Section Six: State-Level Programmes Worth Knowing
State Child Tax Credits
According to the Institute on Taxation and Economic Policy's state child tax credit analysis, 15 states now offer their own child tax credits in addition to the federal credit as of 2026, with 11 offering fully refundable credits. States with refundable credits include California, Colorado, Maine, Maryland, Massachusetts, Minnesota, New Jersey, New Mexico, New York, Oregon, and Vermont.
Home Visiting Programmes
Per the Maternal, Infant, and Early Childhood Home Visiting (MIECHV) programme page, evidence-based home visiting programmes are available in all 50 states, providing trained health workers who visit the homes of at-risk pregnant women and new mothers at no cost to participating families.
Maternal Mental Health Resources
Postpartum Support International maintains a directory of free and low-cost maternal mental health resources including peer support groups, helplines, and provider directories. The National Alliance for Eating Disorders helpline provides support for mothers experiencing eating disorder challenges in the perinatal period. The 988 Suicide and Crisis Lifeline provides immediate support for mothers in mental health crisis regardless of insurance status.
The Benefits Checklist: What to Do and When
Before the baby arrives
- Apply for WIC as soon as possible if you may qualify — use the WIC apply page and local agency finder to find your local office. WIC coverage begins during pregnancy, and the earlier you enrol, the longer you benefit from prenatal nutritional support.
- Enrol in your employer's Dependent Care FSA during open enrolment, or at birth as a qualifying life event.
- Research your state's paid family leave programme using the NCSL paid family leave tracker before your leave begins.

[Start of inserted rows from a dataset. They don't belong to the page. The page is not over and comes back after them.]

-- ==== Sys2Proof/Certificates/Slice0/Obligations.lean ====
section
/-! DEFINITION. The statements about MRTU for the provers, from the spec's numbered rules. `Rejected`, `Presents`, `Holds`,
`Inv` and the numeric readings of a frame stand in Sys2Proof/Safety.lean. -/

open Sys2Proof Sys2Proof.Machine

/-! ### Encoding (30_encoding.md) -/

/-- Decoding an encoded well-formed command gives it back, at every value of every operand (R66, R67, R74). -/
def Obligations.DecodeOfEncodeIsIdentity : Prop :=
  ∀ i : Instr, i.wellFormed = true → decode (encode i) = .ok i

/-- A word that decodes is the word of what it decodes to, and that is well formed: no two words are one command. -/
def Obligations.EncodeOfDecodeIsIdentity : Prop :=
  ∀ (w : Word) (i : Instr), decode w = .ok i → encode i = w ∧ i.wellFormed = true

/-- Words of R74's table and R75's example decode to their commands. -/
def Obligations.ListedWordsDecode : Prop :=
  decode 0x10000103#32 = .ok (.enchdr 1#8 3#8) ∧
  decode 0x1100006B#32 = .ok (.encaddr 0x006B#16) ∧
  decode 0x12000000#32 = .ok .encclr ∧
  decode 0x13000002#32 = .ok (.encval 2#16) ∧
  decode 0x14000000#32 = .ok .encgo ∧
  decode 0x2100009C#32 = .ok (.rxbyte 0x9C#8) ∧
  decode 0x30000001#32 = .ok (.setctrl 1#16) ∧
  decode 0x30000002#32 = .error .reservedNonzero ∧
  decode 0x00000000#32 = .error .illegalOpcode

/-! ### A step, its totality and its order (00_scope.md R6, 20_memory.md R48, R49, 70_reset_and_hazards.md R244) -/

/-- A step takes the oldest item; a command word that decodes is executed on the state it leaves behind, and
withFetchWord places exactly that word. -/
def Obligations.StepRunsTheDecodedCommand : Prop :=
  (∀ (s : State) (w : Word) (rest : List HostItem) (i : Instr),
    s.Presents w rest → decode w = .ok i → step s = exec i { s with port := rest }) ∧
  (∀ (s : State) (i : Instr),
    i.wellFormed = true → step (s.withFetchWord 32 (encode i).toNat) = exec i s)

/-- No step stops: each takes exactly one item and leaves MAX_REGS alone (R200, R246, R37). With nothing presented, nothing
happens: "MRTU does nothing except in response to a host command or reset" (R6). The queue is the model's own (log entry 1). -/
def Obligations.StepAlwaysCompletes : Prop :=
  ∀ s : State, (s.port = [] → step s = .next s) ∧
    ∃ t, step s = .next t ∧ t.port = s.port.tail ∧ t.paramMaxRegs = s.paramMaxRegs

/-- Every program's run ends, with one answer for each of its reads (R244). -/
def Obligations.EveryProgramEnds : Prop :=
  ∀ s : State, ∃ t, Host.Core.run core s.port.length s = .next t ∧ t.port = [] ∧
    t.answers.length = s.answers.length + (s.port.filter fun x => match x with
      | .read _ => true
      | .command _ => false
      | .reset => false).length
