-- ==== Sys2Proof/Laws/Decode.lean ====
section
/-! SUPPORT. The decoder taken apart: the row an opcode names, and "w AND MASK = MATCH" as "the reserved bits are 0". -/

namespace Sys2Proof

/-- For a word with the row's opcode, whose mask leaves bits `k-1` down to 0 free (30_encoding.md R67). -/
theorem legal_iff_reserved_zero {w : Word} {op : Opcode} (k : Nat) (hk : k ≤ 24) (hop : opField w = op.byte)
    (hmask : ∀ j : Nat, j < 32 → op.mask.getLsbD j = decide (k ≤ j))
    (hmatch : ∀ j : Nat, j < 32 → op.matchWord.getLsbD j = (decide (24 ≤ j) && op.byte.getLsbD (j - 24))) :
    w &&& op.mask = op.matchWord ↔ w.extractLsb' k (24 - k) = 0#(24 - k) := by
  have hbit : ∀ j, 24 ≤ j → j < 32 → w.getLsbD j = op.byte.getLsbD (j - 24) := by
    intro j h1 h2
    rw [← hop, opField, BitVec.getLsbD_extractLsb', show 24 + (j - 24) = j by omega]
    simp [show j - 24 < 8 by omega]
  constructor
  · intro h
    refine BitVec.eq_of_getLsbD_eq fun j hj => ?_
    have hb := congrArg (fun x => x.getLsbD (k + j)) h
    rw [BitVec.getLsbD_extractLsb']
    simp only [BitVec.getLsbD_and, hmask (k + j) (by omega), hmatch (k + j) (by omega)] at hb
    simp [show ¬ 24 ≤ k + j by omega] at hb
    simp [hb]
  · intro h
    refine BitVec.eq_of_getLsbD_eq fun j hj => ?_
    rw [BitVec.getLsbD_and, hmask j hj, hmatch j hj]
    by_cases h24 : 24 ≤ j
    · simp [h24, show k ≤ j by omega, hbit j h24 hj]
    · by_cases hkj : k ≤ j
      · have hb := congrArg (fun x => x.getLsbD (j - k)) h
        simp only [BitVec.getLsbD_extractLsb', show k + (j - k) = j by omega, BitVec.getLsbD_zero] at hb
        simp [show j - k < 24 - k by omega] at hb
        simp [h24, hkj, hb]
      · simp [h24, hkj]

theorem ofByte_eq_some {b : Byte} {op : Opcode} : Opcode.ofByte b = some op ↔ op.byte = b := by
  constructor
  · intro h
    simpa using List.find?_some h
  · rintro rfl
    cases op <;> decide

theorem ofByte_eq_none {b : Byte} : Opcode.ofByte b = none ↔ ∀ op : Opcode, op.byte ≠ b := by
  rw [Option.eq_none_iff_forall_ne_some]
  exact forall_congr' fun op => not_congr ofByte_eq_some

theorem decode_of_opField {w : Word} (op : Opcode) (h : opField w = op.byte) :
    decode w = if w &&& op.mask = op.matchWord then .ok (op.instr w) else .error .reservedNonzero := by
  unfold decode
  rw [ofByte_eq_some.2 h.symm]

theorem decode_of_legal {w : Word} (op : Opcode) (h : opField w = op.byte) (hm : w &&& op.mask = op.matchWord) :
    decode w = .ok (op.instr w) := by
  rw [decode_of_opField op h, if_pos hm]

theorem decode_of_reserved {w : Word} (op : Opcode) (h : opField w = op.byte) (hm : w &&& op.mask ≠ op.matchWord) :
    decode w = .error .reservedNonzero := by
  rw [decode_of_opField op h, if_neg hm]

theorem decode_of_undefined {w : Word} (h : ∀ op : Opcode, op.byte ≠ opField w) :
    decode w = .error .illegalOpcode := by
  unfold decode
  rw [ofByte_eq_none.2 h]

/-- The three ways a word decodes (30_encoding.md R69). -/
theorem decode_cases (w : Word) :
    ((∀ op : Opcode, op.byte ≠ opField w) ∧ decode w = .error .illegalOpcode) ∨
    ∃ op : Opcode, opField w = op.byte ∧
      ((w &&& op.mask ≠ op.matchWord ∧ decode w = .error .reservedNonzero) ∨
        (w &&& op.mask = op.matchWord ∧ decode w = .ok (op.instr w))) := by
  cases h : Opcode.ofByte (opField w) with
  | none => exact .inl ⟨ofByte_eq_none.1 h, decode_of_undefined (ofByte_eq_none.1 h)⟩
  | some op =>
    have ho := (ofByte_eq_some.1 h).symm
    refine .inr ⟨op, ho, ?_⟩
    by_cases hm : w &&& op.mask = op.matchWord
    · exact .inr ⟨hm, decode_of_legal op ho hm⟩
    · exact .inl ⟨hm, decode_of_reserved op ho hm⟩

end Sys2Proof
end

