/-- Settles O30: a short buffer reports no CRC, and any other failure reports both. -/
theorem decodeFailureFields : Obligations.DecodeFailureFields := by
  intro r lenient h
  by_cases hlen : r.length < 8
  · rw [decodeFrame_of_short hlen]
    exact ⟨rfl, rfl, rfl, rfl, rfl, rfl, rfl, fun hlong => absurd hlen (Nat.not_lt.2 hlong), fun _ => ⟨rfl, rfl⟩⟩
  · obtain ⟨st, hd⟩ := decodeFrame_eq_decodeFail (Nat.not_lt.1 hlen) h
    rw [hd]
    exact ⟨rfl, rfl, rfl, rfl, rfl, rfl, rfl, fun _ => ⟨rfl, receivedCrc_toNat r⟩, fun hshort => absurd hshort hlen⟩

/-! ### Filling the receive buffer (R141, R142) -/

theorem State.LegalMaxRegs.frameMax_le (h : s.LegalMaxRegs) : s.frameMax ≤ 65534 := by
  have hmax : s.maxRegs ≤ 32763 := h.2
  unfold State.frameMax
  omega

theorem exec_rxbyte_full_rejected (b : Byte) (h : s.rxLen.toNat = s.frameMax) :
    exec (.rxbyte b) s = .next (Rejected 4#8 (encode (.rxbyte b)) s) :=
  (exec_rxbyte_full b h).trans (congrArg Host.Outcome.next (reject_eq _ _ _))

/-- RXBYTEs behind bytes RXB already holds append theirs, as long as all of them fit. -/
theorem execSeq_rxbyte (hlegal : s.LegalMaxRegs) {held : List Byte} (hlen : held.length = s.rxLen.toNat)
    (hheld : s.rxb.Holds held) (bytes : List Byte) (hfit : held.length + bytes.length ≤ s.frameMax) :
    ∃ m len, execSeq (bytes.map Instr.rxbyte) s = .next (s.setRx m len) ∧
      len.toNat = held.length + bytes.length ∧ m.Holds (held ++ bytes) := by
  induction bytes generalizing s held with
  | nil => exact ⟨s.rxb, s.rxLen, rfl, hlen.symm, by rwa [List.append_nil]⟩
  | cons b bytes ih =>
    rw [List.length_cons] at hfit
    have hroom : s.rxLen.toNat < s.frameMax := by omega
    have hnext := toNat_add_one_of_lt hroom (Nat.le_trans hlegal.frameMax_le (by decide))
    obtain ⟨m, len, hrun, hcount, hholds⟩ :=
      ih (s := s.setRx (s.rxb.write s.rxLen.toNat b) (s.rxLen + 1#16)) (held := held ++ [b]) hlegal
        (by simp [hlen, hnext]) (hlen ▸ Memory.holds_write_append hheld b)
        (by rw [List.length_append, List.length_singleton, setRx_frameMax]; omega)
    refine ⟨m, len, (execSeq_cons_of_next (exec_rxbyte_room b hroom.ne) _).trans hrun, ?_, ?_⟩
    · rw [hcount, List.length_append, List.length_singleton, List.length_cons]
      omega
    · simpa using hholds

/-- RXCLR and then one RXBYTE per byte make RXB hold the bytes, if they fit. -/
theorem execSeq_rxclr_rxbyte (hlegal : s.LegalMaxRegs) (bytes : List Byte) (hfit : bytes.length ≤ s.frameMax) :
    ∃ m len, execSeq (.rxclr :: bytes.map Instr.rxbyte) s = .next (s.setRx m len) ∧
      len.toNat = bytes.length ∧ m.Holds bytes := by
  obtain ⟨m, len, hrun, hcount, hholds⟩ :=
    execSeq_rxbyte (s := s.setRx s.rxb 0#16) (held := []) hlegal rfl (Memory.holds_nil _) bytes (by simpa using hfit)
  exact ⟨m, len, (execSeq_cons_of_next (exec_rxclr s) _).trans hrun, by simpa using hcount, hholds⟩
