-- ==== Sys2Proof/Word.lean ====
section
/-! DEFINITION. The word types of the display/input control core (spec/00_scope.md R8, spec/30_encoding.md R81). -/

namespace Sys2Proof

/-- A byte: bit 7 is the most significant bit, bit 0 the least (R8). -/
abbrev Byte := BitVec 8

/-- The 32-bit operation word the host presents on the operation port (R81). -/
abbrev OpWord := BitVec 32

/-- The count handed to the delay primitive by the block: SETTLE and RESET_HOLD are 24 bits wide (R35, D20, D15). -/
abbrev Count := BitVec 24

/-- The electrical level of a line: `false` is 0 (low), `true` is 1 (high) (R8, R9). -/
abbrev Level := Bool

end Sys2Proof
end

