-- ==== Sys2Proof/Syntax.lean ====
section
/-! DEFINITION. The twelve operations of the block, one constructor per row of spec/opcode_table.json
(spec/30_encoding.md R81, R82, R93). -/

namespace Sys2Proof

/-- One operation the host asks of the block. The field widths are those of the operand fields of R82, so page, column
and settle count have no ill-formed value. -/
inductive Instr where
  /-- SPI_INIT: configure and enable the transport (R101). -/
  | spiInit
  /-- WRITE b: hand one byte to the transport (R103). -/
  | write (b : Byte)
  /-- READ: take the received byte (R104). -/
  | read
  /-- RESET: pulse the device reset line (R123). -/
  | reset
  /-- COMMAND b: one command frame (R121). -/
  | command (b : Byte)
  /-- DATA b: one data frame (R122). -/
  | data (b : Byte)
  /-- INIT: device reset pulse and the 26 command frames of INIT_SEQ (R140). -/
  | init
  /-- CLEAR: 1024 zero data bytes, eight pages (R125). -/
  | clear
  /-- SELECT_PAGE page, column: three command frames (R124). -/
  | selectPage (page : BitVec 3) (column : BitVec 7)
  /-- RENDER inv: the checkerboard, normal (`false`) or inverted (`true`) (R152, R92). -/
  | render (inv : Bool)
  /-- POLL_EDGE i: sample button i, report a press edge (R162). -/
  | pollEdge (i : BitVec 2)
  /-- SET_SETTLE n: write SETTLE (R164). -/
  | setSettle (n : Count)
  deriving DecidableEq, Repr

end Sys2Proof
end

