-- ==== Sys2Proof/Machine/DebouncedInput.lean ====
section
/-! DEFINITION. The operations of the Debounced Input (spec/45_debounced_input.md): POLL_EDGE, SET_SETTLE. -/

namespace Sys2Proof.Machine

/-- POLL_EDGE i (R162). -/
def pollEdgeSteps : List SeqStep := [.poll]

/-- SET_SETTLE n (R164). -/
def setSettleSteps : List SeqStep := [.writeSettle]

/-- The meaning of POLL_EDGE i (R162). An index at or above N_BTN is a reserved word, which a model refuses (R83, U2). -/
def execPollEdge (i : BitVec 2) (s : State) : Host.Outcome State Fault Refusal :=
  if Config.hasButton i then .next (operation (encode (.pollEdge i)) pollEdgeSteps s)
  else .refused (.reservedWord (.absentButton i))

/-- The meaning of SET_SETTLE n (R164). -/
def execSetSettle (n : Count) (s : State) : Host.Outcome State Fault Refusal :=
  .next (operation (encode (.setSettle n)) setSettleSteps s)

end Sys2Proof.Machine
end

- Review your health insurance coverage for pregnancy, delivery, and postpartum care. Understand your out-of-pocket maximum and any pre-authorisation requirements.
After the baby arrives
- Report the birth to your health insurance, Medicaid or CHIP if applicable, and any other benefits programmes within the required timeframes. Birth is a qualifying life event for most programmes.
- Apply for the Child Tax Credit and Child and Dependent Care Tax Credit on your next federal tax return — details at the IRS Child Tax Credit page and IRS Publication 503. If your income is under $67,000, use the free IRS VITA programme.
- Research your state's childcare subsidy programme using Child Care Aware of America's directory and apply as early as possible — waitlists are common.
- Check whether your state offers a state child tax credit in addition to the federal credit.
- Contact your local WIC office to continue or begin coverage for your infant and for breastfeeding support if applicable.
- Start at Benefits.gov for a personalised benefits search based on your household situation — it pulls from both federal and state programmes in one place.